Cool coding

Gause Elementary students learn the basics of computer programming using Ozobots

A student in the coding club uses the "blocky" code language on an iPad to help create commands for her Ozobot.

Fifth-grader Kennedy McFadden enjoys using her iPad to write codes. She said it starts out easy, but gets challenging.

First-grade teacher Sydney Termini works with students during a recent coding club. Earlier in the day, the kids participated in "crazy hair day."

When students gather in the Gause Elementary School library for coding club, they are ready for fun.

These fourth and fifth-graders aren’t thinking about the fact that they are, in essence, writing a computer program.

Instead, the focus is on creativity. Students lean over giant paper maps, which are made using different colored markers to draw sets of lines and dashes. Some include cartoon doodles or smiling family members next to the drawings.

Once the trail is complete, they send tiny robots, called Ozobots, to follow the commands they have drawn. It reads colors through a sensor and responds with different movements, such as forward, backward, spin, light up and speed.

Fifth-grader Jake Kettleson has been participating since the program began in the fall.

“My parents wanted me to sign up, so I tried it out and had a lot of fun, and decided to continue,” he said. “I really like to play with the Ozobots. It is really fun.”

The students work with a “blocky,” code language that they learn using code.org on their iPads.

Fifth-grader Kennedy McFadden enjoys using the iPad most.

“I decided to try out this club because it sounds like fun and my dad likes to code, and he thought I would like it too,” she said. “It starts out easy, then gets challenging but it is fun to keep trying.”

First-grade teacher Sydney Termini is the Code Club instructor. She was inspired to start the club in the fall of 2016 after coding last year with her son, Ben, who was a kindergartner.

“I was looking for a way to challenge him where he would have to problem solve and not always know the answer,” she said. “I wanted it to be fun and engaging. I discovered code.org and took a class in Beaverton. I loved it. As I started working on the courses, my son was peeking over my shoulder, then in my lap, and then taking over my computer. He was hooked as well.”

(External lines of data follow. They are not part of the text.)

-- ==== Sys2Proof/Machine/Dispatch.lean ====
section
/-! DEFINITION. One arm per command: each calls that command's meaning. -/

namespace Sys2Proof.Machine
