-- ==== Sys2Proof/Safety.lean ====
section
/-! DEFINITION. The terms claims use: a command ends with a next state of which something holds; what a command changes and
nothing else; a Cament request that its opcode's meaning accepts; the memories' canonical form. -/

namespace Sys2Proof

open Machine

/-- A command completes from a state. -/
def Completes (c : Instr) (s : State) : Prop := ∃ t, exec c s = .next t

/-- `exec c s` answers a next state, and `P` holds of it. -/
def Ends (c : Instr) (s : State) (P : State → Prop) : Prop := ∃ t, exec c s = .next t ∧ P t

/-- `exec c s` answers the next state in which the accesses that wait are delivered last (R22, R468), from a state of which `P` holds. -/
def Delivers (c : Instr) (s : State) (P : State → Prop) : Prop := ∃ v, exec c s = .next (deliver v) ∧ P v

/-! ## Frames -/

/-- The fields of the state. -/
inductive Part where
  | sys | pins | regs | ovr | cam | hpc | nvq | qos | xlt | fte | fch | sre | dre | cst | wel | pmp | mpr | flt | pwr | whs
  | upd | sec | sbm | drm | prof | profOn | out | free | pending
deriving DecidableEq, Repr

/-- A field holds the same in two states. -/
def Part.same (s t : State) : Part → Prop
  | .sys => t.sys = s.sys
  | .pins => t.pins = s.pins
  | .regs => t.regs = s.regs
  | .ovr => t.ovr = s.ovr
  | .cam => t.cam = s.cam
  | .hpc => t.hpc = s.hpc
  | .nvq => t.nvq = s.nvq
  | .qos => t.qos = s.qos
  | .xlt => t.xlt = s.xlt
  | .fte => t.fte = s.fte
  | .fch => t.fch = s.fch
  | .sre => t.sre = s.sre
  | .dre => t.dre = s.dre
  | .cst => t.cst = s.cst
  | .wel => t.wel = s.wel
  | .pmp => t.pmp = s.pmp
  | .mpr => t.mpr = s.mpr
  | .flt => t.flt = s.flt
  | .pwr => t.pwr = s.pwr
  | .whs => t.whs = s.whs
  | .upd => t.upd = s.upd
  | .sec => t.sec = s.sec
  | .sbm => t.sbm = s.sbm
  | .drm => t.drm = s.drm
  | .prof => t.prof = s.prof
  | .profOn => t.profOn = s.profOn
  | .out => t.out = s.out
  | .free => t.free = s.free
  | .pending => t.pending = s.pending

/-- Nothing but the listed fields differs between two states. -/
structure OnlyChanges (l : List Part) (s t : State) : Prop where
  same : ∀ p, p ∉ l → p.same s t

/-- The window address of a register repeat. -/
def regA (r : RegId) (i : Nat := 0) : Nat := (regDef r).addrOf i

/-- Of the stored registers, only those at the listed window addresses differ. -/
structure OnlyRegs (l : List Nat) (s t : State) : Prop where
  same : ∀ a, a ∉ l → tget t.regs a = tget s.regs a

/-- The fields that the assertion of a fault source can change (R360 to R366). -/
def faultParts : List Part := [.sys, .pins, .regs, .nvq, .cst, .flt, .pwr, .sbm, .free]

/-- The latch of a fault source is set. -/
def Latched (i : Nat) (s : State) : Prop := (srcAt s i).latched = true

Students use a click and drop method to place their codes, which helps them become familiar with writing an algorithm to tell the computer what to do.

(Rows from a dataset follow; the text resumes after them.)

/-- R33, R37, R289, R295: a chip reset begins BOOT: rings, links, sessions and registers take their reset values (PWR_EVT alone can show an
event), the strap and the fuse are sampled, CHG_EN follows its conditions, and what is kept on NAND, in the cistern, in the security record
and by the RTC stays; the partner is held in reset (R89). Choices of the model it rests on: log entry 16. -/
def Obligations.ChipResets : Prop :=
  (∀ (cause : Nat) (strap fuse : Bool) (s : State), let t := chipReset cause strap fuse s
    t.sys.mode = .boot ∧ t.sys.step = 0 ∧ t.sys.hold = false ∧ t.sys.locked = false ∧ t.sys.rstCause = cause ∧
    t.sys.testArmed = (strap && !fuse) ∧ t.sys.tmIgn = (strap && fuse) ∧ t.sys.resetReq = none ∧ t.sys.resetDue = false ∧
    t.sys.railsUp = true ∧ t.cam = {} ∧ t.wel = {} ∧ t.pmp = {} ∧ t.qos = {} ∧ t.flt = {} ∧ t.drm = {} ∧ t.profOn = false ∧ t.ovr = [] ∧
    t.nvq = { seq := s.cst.mark } ∧ (∀ a, a ≠ regA .pwrEvt → tget t.regs a = none) ∧
    t.pins.chgEn = !(s.pwr.chgHold || s.pwr.chgOv || s.pwr.chgLock) ∧ t.pins.faultN = s.pins.faultN ∧
    t.fte.nss = s.fte.nss ∧ t.fte.map = s.fte.map ∧ t.fte.nand = s.fte.nand ∧ t.fte.rng = s.fte.rng ∧ t.fte.bad = s.fte.bad ∧
    t.fte.idx = [] ∧ t.fte.wp = s.fte.wp ∧ t.dre.doms = s.dre.doms ∧ (∀ d n, (stripeAt t d n).isSome = (stripeAt s d n).isSome) ∧
    t.cst.log = s.cst.log ∧ t.cst.ckpt = s.cst.ckpt ∧ t.cst.events = s.cst.events ∧ t.cst.evSeq = s.cst.evSeq ∧ t.cst.san = s.cst.san ∧
    t.cst.hold = s.cst.hold ∧ t.cst.spill = s.cst.spill ∧ t.sec.root = s.sec.root ∧ t.sec.lock = s.sec.lock ∧ t.sec.svn = s.sec.svn ∧
    t.sec.owner = s.sec.owner ∧ t.upd.slots = s.upd.slots ∧ t.upd.nextImg = s.upd.nextImg ∧ t.upd.trial = s.upd.trial ∧
    t.whs.blks = s.whs.blks ∧ t.pwr.rtc = s.pwr.rtc ∧ t.pwr.alarms = s.pwr.alarms ∧ t.pwr.ratio = s.pwr.ratio ∧
    t.out = (if (prPort s).isSome then [.prPerst true] else []) ++ s.out ∧ t.pending = s.pending) ∧
  (∀ (strap fuse : Bool) (s : State), s.sys.resetDue = true → s.sys.railsUp = true → s.sys.mode ≠ .dormant →
    exec (.chipResetToBoot strap fuse) s =
      .next (chipReset s.sys.holdupCause strap fuse { s with pwr := { s.pwr with pair := some (s.pwr.tb, s.pwr.rtc) } })) ∧
  (∀ (strap fuse : Bool) (s : State), s.sys.resetDue = false → exec (.chipResetToBoot strap fuse) s = .next s) ∧
  (∀ (strap fuse : Bool) (s : State), s.sys.railsUp = false →
    Ends (.powerOn true strap fuse) s fun t => t.sys.mode = .boot ∧ t.sys.rstCause = 0 ∧ t.pwr.rtc = 0 ∧ t.pwr.rtcValid = false ∧
      t.pwr.alarms = [] ∧ t.pwr.ratio = 0x77359400 ∧ t.pins.faultN = false ∧ t.pins.chgEn = false ∧ t.pwr.tbSt = .free ∧
      t.fte.map = s.fte.map ∧ t.cst.log = s.cst.log) ∧
  (∀ (strap fuse : Bool) (s : State), s.sys.railsUp = false → s.pwr.rtcStarted = false →
    exec (.powerOn false strap fuse) s = .next (chipReset 0 strap fuse s)) ∧
  (∀ (lost strap fuse : Bool) (s : State), s.sys.railsUp = true → s.sys.mode ≠ .dormant → s.sys.mode ≠ .boot →
    exec (.powerOn lost strap fuse) s = .next s)

/-- R43, Table 2-10, R349, R428, R292, R430, R178, R208, R309 to R311, R471: each boot step, with what it leaves and how its failure holds
boot. Choices of the model it rests on: log entries 17, 18, 22, 23, 27 and 73. -/
def Obligations.BootSteps : Prop :=
  (∀ (l : List (Nat × Nat × Nat)) (s : State), AtStep 1 s →
    exec (.bootStepComplete (.fuses l true)) s = .next { s with
      sys := { s.sys with step := 1 }
      mpr := { s.mpr with hard := l.map fun r => { kind := 0, cls := r.1, mac := r.2.1, row := r.2.2 } } } ∧
    Ends (.bootStepComplete (.fuses l false)) s fun t => t.sys.step = 1 ∧ Latched 323 t) ∧
  (∀ (a b : Bool) (s : State), AtStep 2 s → s.upd.trial = 0 → s.upd.nextImg = 0 →
    imgBoots (fun k => if k = 1 then a else b) s s.upd.actImg = true →
    Ends (.bootStepComplete (.images a b)) s fun t => t.sys = { s.sys with step := 2, imgSlot := s.upd.actImg - 1 } ∧
      t.upd.actImg = s.upd.actImg ∧ OnlyChanges [.sys, .upd, .sec, .free] s t) ∧
  (∀ (a b : Bool) (s : State), AtStep 2 s → s.upd.trial = 0 → s.upd.nextImg ≠ 0 →
    imgBoots (fun k => if k = 1 then a else b) s s.upd.nextImg = true →
    Ends (.bootStepComplete (.images a b)) s fun t => t.sys = { s.sys with step := 2, imgSlot := s.upd.nextImg - 1 } ∧
      t.upd.actImg = s.upd.nextImg ∧ t.upd.trial = s.upd.nextImg ∧ t.upd.tries = 1 ∧ t.upd.prevImg = s.upd.actImg ∧ t.upd.nextImg = 0 ∧
      t.upd.st = 3 ∧ OnlyChanges [.sys, .upd, .sec, .free] s t) ∧
  (∀ (a b : Bool) (s : State), AtStep 2 s → s.upd.trial ≠ 0 → 2 ≤ s.upd.tries → s.upd.prevImg ≠ s.upd.trial →
    imgBoots (fun k => if k = 1 then a else b) s s.upd.prevImg = true →
    Ends (.bootStepComplete (.images a b)) s fun t => t.sys = { s.sys with step := 2, imgSlot := s.upd.prevImg - 1 } ∧
      t.upd.actImg = s.upd.prevImg ∧ t.upd.actPrf = s.upd.prevPrf ∧ t.upd.trial = 0 ∧ (slotAt t s.upd.trial).st = 3) ∧
  (∀ (a b : Bool) (s : State), AtStep 2 s → (∀ k, imgBoots (fun k => if k = 1 then a else b) s k = false) →
    Ends (.bootStepComplete (.images a b)) s fun t => t.sys.hold = true ∧ t.sys.holdWhy = 6 ∧ t.sys.step = 1) ∧
  (∀ (root : Bool) (s : State), AtStep 3 s → (bankAt s 0).st = .inService → (bankAt s 1).st = .inService → s.mpr.soft = [] →
    Ends (.bootStepComplete (.cistern true true root)) s fun t =>
      (s.sec.rooted = false ∨ root = true → t.sys = { s.sys with step := 3 }) ∧
      (s.sec.rooted = true → root = false → t.sys = { s.sys with hold := true, holdWhy := 7 }) ∧
      (∃ e, t.cst.events.getLast? = some e ∧ e.code = 0x0101 ∧ e.old = s.cst.lastSts) ∧ t.cst.evSeq = s.cst.evSeq + 1 ∧
      (s.cst.hold.st = 1 → t.cst.huRes = 2) ∧ (s.cst.hold.st = 2 → t.cst.huRes = 1) ∧ OnlyChanges [.sys, .cst] s t) ∧
  (∀ (root : Bool) (s : State), AtStep 3 s → (bankAt s 0).st = .inService → (bankAt s 1).st = .inService →
    Ends (.bootStepComplete (.cistern false true root)) s fun t => (bankAt t 0).st = .failed ∧ (bankAt t 1).st = .inService ∧ Latched 270 t) ∧
  (∀ (a b : Bool) (s : State), AtStep 4 s → s.upd.nextPrf = 0 → s.upd.actPrf = 1 ∨ s.upd.actPrf = 2 →
    (if s.upd.actPrf = 1 then a else b) = true → prfBoots s s.upd.actPrf = true →
    Ends (.bootStepComplete (.profile a b)) s fun t => t.sys.step = 4 ∧ t.sys.profSlot = s.upd.actPrf - 1 ∧ t.sys.hold = false ∧
      t.profOn = true ∧ (slotAt s (2 + s.upd.actPrf)).prof = some t.prof ∧ t.upd.actPrf = s.upd.actPrf ∧ t.wel.built = true ∧
      (s.hpc.released = false → t.hpc.released = true ∧ t.hpc.merge = t.prof.merge ∧ t.hpc.role = t.prof.role ∧ t.hpc.applied = true) ∧
      Keeps [.cam, .qos, .xlt, .fte, .fch, .sre, .dre, .cst, .pmp, .mpr, .pwr, .whs, .sec, .sbm, .drm, .ovr, .free, .pending] s t) ∧
  (∀ (a b : Bool) (s : State), AtStep 4 s → prfBoots s 1 = false → prfBoots s 2 = false → s.upd.actPrf = 1 ∨ s.upd.actPrf = 2 →
    s.upd.nextPrf ≤ 2 →
    Ends (.bootStepComplete (.profile a b)) s fun t => t.sys.hold = true ∧ t.sys.holdWhy = 1 ∧ t.sys.step = 3 ∧ t.hpc.released = true) ∧
  (∀ (gib rate : Nat) (f : List Nat) (s : State), AtStep 5 s → s.drm.started = false →
    (dramFits (trainDram true gib rate f s) = true → Ends (.bootStepComplete (.dram true gib rate f)) s fun t =>
      t.sys.step = 5 ∧ t.drm.trained = true ∧ t.drm.size = gib ∧ t.drm.rate = min rate (min 8533 (rfld s .drmCfg 0 16)) ∧ t.cam = { s.cam with dramTrough := true } ∧
      (∀ r ∈ t.mpr.soft, r.cls = 3 → r.line ∉ f → r.kind = 1) ∧
      ∀ r ∈ s.mpr.soft, r.cls = 3 → (r.line ∈ f → r ∈ t.mpr.soft ∧ EvtSet .drmEvt 4 t ∧ Latched 325 t) ∧ (r.line ∉ f → Latched 364 t)) ∧
    (gib < 8 → Ends (.bootStepComplete (.dram true gib rate f)) s fun t => t.sys.hold = true ∧ t.sys.holdWhy = 4 ∧ t.sys.step = 4)) ∧
  (∀ (gib rate : Nat) (f : List Nat) (s : State), AtStep 5 s → s.drm.started = false → s.drm.trained = false →
    Ends (.bootStepComplete (.dram false gib rate f)) s fun t =>
      t.sys.hold = true ∧ t.sys.holdWhy = 4 ∧ t.sys.step = 4 ∧ Latched 362 t ∧ EvtSet .drmEvt 1 t) ∧
  (∀ (silent : List Nat) (ts : List ChTrain) (bad : List (Nat × Nat)) (cols : List (Nat × Nat × Nat)) (s : State), AtStep 6 s →
    let passes (x : ChTrain) : Bool := s.prof.rates.contains x.rate && decide (eyeMin s + 2 * eyeGuard s ≤ x.eye)
    let train (d : Nat) : ChTrain := ts.getD (chanOf d) { rate := 0, eye := 0, temp := 0 }
    Ends (.bootStepComplete (.nand silent true ts bad cols)) s (fun t => t.sys.hold = true ∧ t.sys.holdWhy = 2 ∧ t.sys.step = 5) ∧
    ((∀ d ∈ s.prof.dies, passes (train d) = true) →
      Ends (.bootStepComplete (.nand silent false ts bad cols)) s fun t => t.sys.step = 6 ∧ t.sys.hold = false ∧
        (∀ d ∈ s.prof.dies, d ∉ silent → (dieAt t d).present = true) ∧ (∀ d ∈ s.prof.dies, d ∈ silent → (dieAt t d).failed = true) ∧
        (∀ d ∈ s.prof.dies, (chanAt t (chanOf d)).up = true ∧ (chanAt t (chanOf d)).rate = (train d).rate) ∧
        (∀ x ∈ bad, x.1 ∈ s.prof.dies → x.1 ∉ silent → x.2 < s.prof.blocksPerDie → (blkAt s x.1 x.2).st = .free →
          (blkAt t x.1 x.2).st = .retired ∧ (blkAt t x.1 x.2).bst = .bad)) ∧
    ((∃ d ∈ s.prof.dies, passes (train d) = false) →
      Ends (.bootStepComplete (.nand silent false ts bad cols)) s fun t =>
        t.sys.hold = true ∧ t.sys.holdWhy = 3 ∧ t.sys.step = 5 ∧ Latched 244 t)) ∧
  (∀ (bad : List Nat) (ok : Bool) (k : Nat) (l : List Nat) (s : State), AtStep 7 s →
    (shadowOnly s = false → Ends (.bootStepComplete (.replay bad ok k l)) s fun t => t.sys.step = 7 ∧ t.sys.hold = false) ∧
    (shadowOnly s = true → s.cst.ckpt = none ∨ ok = false →
      Ends (.bootStepComplete (.replay bad ok k l)) s fun t => t.sys = { s.sys with hold := true, holdWhy := 5 } ∧
        Keeps [.fte, .dre, .cst, .cam, .hpc, .nvq, .ovr, .prof, .sec, .upd, .pending] s t)) ∧
  (∀ s : State, AtStep 8 s → Ends (.bootStepComplete .resume) s fun t =>
      t.sys.step = 8 ∧ t.cst.hold.st = 0 ∧ t.cst.spill = [] ∧ t.dre.active = []) ∧
  (∀ s : State, AtStep 9 s → Ends (.bootStepComplete .finish) s fun t =>
      t.sys.step = 9 ∧ t.sys.locked = (!s.sys.testArmed) ∧ (s.sys.testArmed = true → t.sys.mode = .factory ∧ EvtSet .sysModeEvt 9 t) ∧
      (s.sys.testArmed = false → t.sys.mode.derived = true ∧ EvtSet .sysModeEvt (deriveMode s).code t ∧ t.sec.rooted = true)) ∧
  (∀ (e : BootEnv) (s : State), s.sys.mode ≠ .boot ∨ s.sys.railsUp = false → exec (.bootStepComplete e) s = .next s)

“We have also been working with color codes using the Ozobot robots,” Termini said. “The kids have really enjoyed figuring out what these little bots can do.”

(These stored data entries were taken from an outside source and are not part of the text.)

@[simp] theorem onDre_sys (f : Dre → Dre) : (onDre f s).sys = s.sys := rfl
@[simp] theorem onDre_pins (f : Dre → Dre) : (onDre f s).pins = s.pins := rfl
@[simp] theorem onDre_regs (f : Dre → Dre) : (onDre f s).regs = s.regs := rfl
@[simp] theorem onDre_ovr (f : Dre → Dre) : (onDre f s).ovr = s.ovr := rfl
@[simp] theorem onDre_cam (f : Dre → Dre) : (onDre f s).cam = s.cam := rfl
@[simp] theorem onDre_hpc (f : Dre → Dre) : (onDre f s).hpc = s.hpc := rfl
@[simp] theorem onDre_nvq (f : Dre → Dre) : (onDre f s).nvq = s.nvq := rfl
@[simp] theorem onDre_qos (f : Dre → Dre) : (onDre f s).qos = s.qos := rfl
@[simp] theorem onDre_xlt (f : Dre → Dre) : (onDre f s).xlt = s.xlt := rfl
@[simp] theorem onDre_fte (f : Dre → Dre) : (onDre f s).fte = s.fte := rfl
@[simp] theorem onDre_fch (f : Dre → Dre) : (onDre f s).fch = s.fch := rfl
@[simp] theorem onDre_sre (f : Dre → Dre) : (onDre f s).sre = s.sre := rfl
@[simp] theorem onDre_dre (f : Dre → Dre) : (onDre f s).dre = f s.dre := rfl
@[simp] theorem onDre_cst (f : Dre → Dre) : (onDre f s).cst = s.cst := rfl
@[simp] theorem onDre_wel (f : Dre → Dre) : (onDre f s).wel = s.wel := rfl
@[simp] theorem onDre_pmp (f : Dre → Dre) : (onDre f s).pmp = s.pmp := rfl
@[simp] theorem onDre_mpr (f : Dre → Dre) : (onDre f s).mpr = s.mpr := rfl
@[simp] theorem onDre_flt (f : Dre → Dre) : (onDre f s).flt = s.flt := rfl
@[simp] theorem onDre_pwr (f : Dre → Dre) : (onDre f s).pwr = s.pwr := rfl
@[simp] theorem onDre_whs (f : Dre → Dre) : (onDre f s).whs = s.whs := rfl
@[simp] theorem onDre_upd (f : Dre → Dre) : (onDre f s).upd = s.upd := rfl
@[simp] theorem onDre_sec (f : Dre → Dre) : (onDre f s).sec = s.sec := rfl
@[simp] theorem onDre_sbm (f : Dre → Dre) : (onDre f s).sbm = s.sbm := rfl
@[simp] theorem onDre_drm (f : Dre → Dre) : (onDre f s).drm = s.drm := rfl
@[simp] theorem onDre_prof (f : Dre → Dre) : (onDre f s).prof = s.prof := rfl
@[simp] theorem onDre_profOn (f : Dre → Dre) : (onDre f s).profOn = s.profOn := rfl
@[simp] theorem onDre_out (f : Dre → Dre) : (onDre f s).out = s.out := rfl
@[simp] theorem onDre_free (f : Dre → Dre) : (onDre f s).free = s.free := rfl
@[simp] theorem onDre_pending (f : Dre → Dre) : (onDre f s).pending = s.pending := rfl

@[simp] theorem onCst_sys (f : Cst → Cst) : (onCst f s).sys = s.sys := rfl
@[simp] theorem onCst_pins (f : Cst → Cst) : (onCst f s).pins = s.pins := rfl
@[simp] theorem onCst_regs (f : Cst → Cst) : (onCst f s).regs = s.regs := rfl
@[simp] theorem onCst_ovr (f : Cst → Cst) : (onCst f s).ovr = s.ovr := rfl
@[simp] theorem onCst_cam (f : Cst → Cst) : (onCst f s).cam = s.cam := rfl
@[simp] theorem onCst_hpc (f : Cst → Cst) : (onCst f s).hpc = s.hpc := rfl
@[simp] theorem onCst_nvq (f : Cst → Cst) : (onCst f s).nvq = s.nvq := rfl
@[simp] theorem onCst_qos (f : Cst → Cst) : (onCst f s).qos = s.qos := rfl
@[simp] theorem onCst_xlt (f : Cst → Cst) : (onCst f s).xlt = s.xlt := rfl
@[simp] theorem onCst_fte (f : Cst → Cst) : (onCst f s).fte = s.fte := rfl
@[simp] theorem onCst_fch (f : Cst → Cst) : (onCst f s).fch = s.fch := rfl
@[simp] theorem onCst_sre (f : Cst → Cst) : (onCst f s).sre = s.sre := rfl
@[simp] theorem onCst_dre (f : Cst → Cst) : (onCst f s).dre = s.dre := rfl
@[simp] theorem onCst_cst (f : Cst → Cst) : (onCst f s).cst = f s.cst := rfl
@[simp] theorem onCst_wel (f : Cst → Cst) : (onCst f s).wel = s.wel := rfl
@[simp] theorem onCst_pmp (f : Cst → Cst) : (onCst f s).pmp = s.pmp := rfl
@[simp] theorem onCst_mpr (f : Cst → Cst) : (onCst f s).mpr = s.mpr := rfl
@[simp] theorem onCst_flt (f : Cst → Cst) : (onCst f s).flt = s.flt := rfl
@[simp] theorem onCst_pwr (f : Cst → Cst) : (onCst f s).pwr = s.pwr := rfl
@[simp] theorem onCst_whs (f : Cst → Cst) : (onCst f s).whs = s.whs := rfl
@[simp] theorem onCst_upd (f : Cst → Cst) : (onCst f s).upd = s.upd := rfl
@[simp] theorem onCst_sec (f : Cst → Cst) : (onCst f s).sec = s.sec := rfl
@[simp] theorem onCst_sbm (f : Cst → Cst) : (onCst f s).sbm = s.sbm := rfl
@[simp] theorem onCst_drm (f : Cst → Cst) : (onCst f s).drm = s.drm := rfl
@[simp] theorem onCst_prof (f : Cst → Cst) : (onCst f s).prof = s.prof := rfl
@[simp] theorem onCst_profOn (f : Cst → Cst) : (onCst f s).profOn = s.profOn := rfl
@[simp] theorem onCst_out (f : Cst → Cst) : (onCst f s).out = s.out := rfl
@[simp] theorem onCst_free (f : Cst → Cst) : (onCst f s).free = s.free := rfl
@[simp] theorem onCst_pending (f : Cst → Cst) : (onCst f s).pending = s.pending := rfl

@[simp] theorem onWel_sys (f : Wel → Wel) : (onWel f s).sys = s.sys := rfl
@[simp] theorem onWel_pins (f : Wel → Wel) : (onWel f s).pins = s.pins := rfl
@[simp] theorem onWel_regs (f : Wel → Wel) : (onWel f s).regs = s.regs := rfl
@[simp] theorem onWel_ovr (f : Wel → Wel) : (onWel f s).ovr = s.ovr := rfl
@[simp] theorem onWel_cam (f : Wel → Wel) : (onWel f s).cam = s.cam := rfl
@[simp] theorem onWel_hpc (f : Wel → Wel) : (onWel f s).hpc = s.hpc := rfl
@[simp] theorem onWel_nvq (f : Wel → Wel) : (onWel f s).nvq = s.nvq := rfl
@[simp] theorem onWel_qos (f : Wel → Wel) : (onWel f s).qos = s.qos := rfl
@[simp] theorem onWel_xlt (f : Wel → Wel) : (onWel f s).xlt = s.xlt := rfl
@[simp] theorem onWel_fte (f : Wel → Wel) : (onWel f s).fte = s.fte := rfl
@[simp] theorem onWel_fch (f : Wel → Wel) : (onWel f s).fch = s.fch := rfl
@[simp] theorem onWel_sre (f : Wel → Wel) : (onWel f s).sre = s.sre := rfl
@[simp] theorem onWel_dre (f : Wel → Wel) : (onWel f s).dre = s.dre := rfl
@[simp] theorem onWel_cst (f : Wel → Wel) : (onWel f s).cst = s.cst := rfl
@[simp] theorem onWel_wel (f : Wel → Wel) : (onWel f s).wel = f s.wel := rfl
@[simp] theorem onWel_pmp (f : Wel → Wel) : (onWel f s).pmp = s.pmp := rfl
@[simp] theorem onWel_mpr (f : Wel → Wel) : (onWel f s).mpr = s.mpr := rfl
@[simp] theorem onWel_flt (f : Wel → Wel) : (onWel f s).flt = s.flt := rfl
@[simp] theorem onWel_pwr (f : Wel → Wel) : (onWel f s).pwr = s.pwr := rfl
@[simp] theorem onWel_whs (f : Wel → Wel) : (onWel f s).whs = s.whs := rfl
@[simp] theorem onWel_upd (f : Wel → Wel) : (onWel f s).upd = s.upd := rfl
@[simp] theorem onWel_sec (f : Wel → Wel) : (onWel f s).sec = s.sec := rfl
@[simp] theorem onWel_sbm (f : Wel → Wel) : (onWel f s).sbm = s.sbm := rfl
@[simp] theorem onWel_drm (f : Wel → Wel) : (onWel f s).drm = s.drm := rfl
@[simp] theorem onWel_prof (f : Wel → Wel) : (onWel f s).prof = s.prof := rfl
@[simp] theorem onWel_profOn (f : Wel → Wel) : (onWel f s).profOn = s.profOn := rfl
@[simp] theorem onWel_out (f : Wel → Wel) : (onWel f s).out = s.out := rfl
@[simp] theorem onWel_free (f : Wel → Wel) : (onWel f s).free = s.free := rfl
@[simp] theorem onWel_pending (f : Wel → Wel) : (onWel f s).pending = s.pending := rfl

She originally hoped to have 15 students per session, but after a parent orientation packed the room, she knew more sessions were needed.

First- through third-grade students meet on Mondays and fourth- and fifth-graders meet on Thursdays. All sessions start after school and last for one hour. It is offered free of charge, and the only requirements to attend are that students must be up-to-date on all classwork and demonstrate positive behavior.

Termini’s goal for the club is to provide students with the experience that computer science is fun and anyone can do it.

“I love listening to the group work with each other,” she said. “I love the sudden, ‘Yes! I finally got it.’ after they have worked hard on something. If someone is stuck, they help each other problem solve, figuring out why their first, second or even third attempt hasn’t worked.”

She added, “When helping others, the only rule is they must provide the help verbally and the person they are helping has to do the work. This is usually followed by an exclamation of, ‘Oh that’s why it wouldn’t work!’

“As I watch these groups, it’s fun to see the smiles and hear their laughter as they work through their courses on code.org,” Termini said.

According to Termini, providing opportunities to explore computer science at the elementary level is important to lay the foundation for classes students could take in middle school.

“My hope is that it will help them by giving them confidence to try robotics and computer science when they get there and not think that it’s too hard for them,” she said. “I hope that the problem solving that they have worked on independently or with a partner or group will help them persevere through problems they may find in math or science courses.”

Termini noted that many jobs require coding and computer science knowledge.

“I’m hoping it will help them prepare for different possibilities they may have not have thought of or would have known about without this background,” she said.

Aiden Hasselbush, a fourth-grader, enjoys creating commands for his Ozobot.

“I am interested in coding and this class is a good way to do stuff with it,” he said. “I would recommend it to other kids because it is a fun experience with coding and learning more.”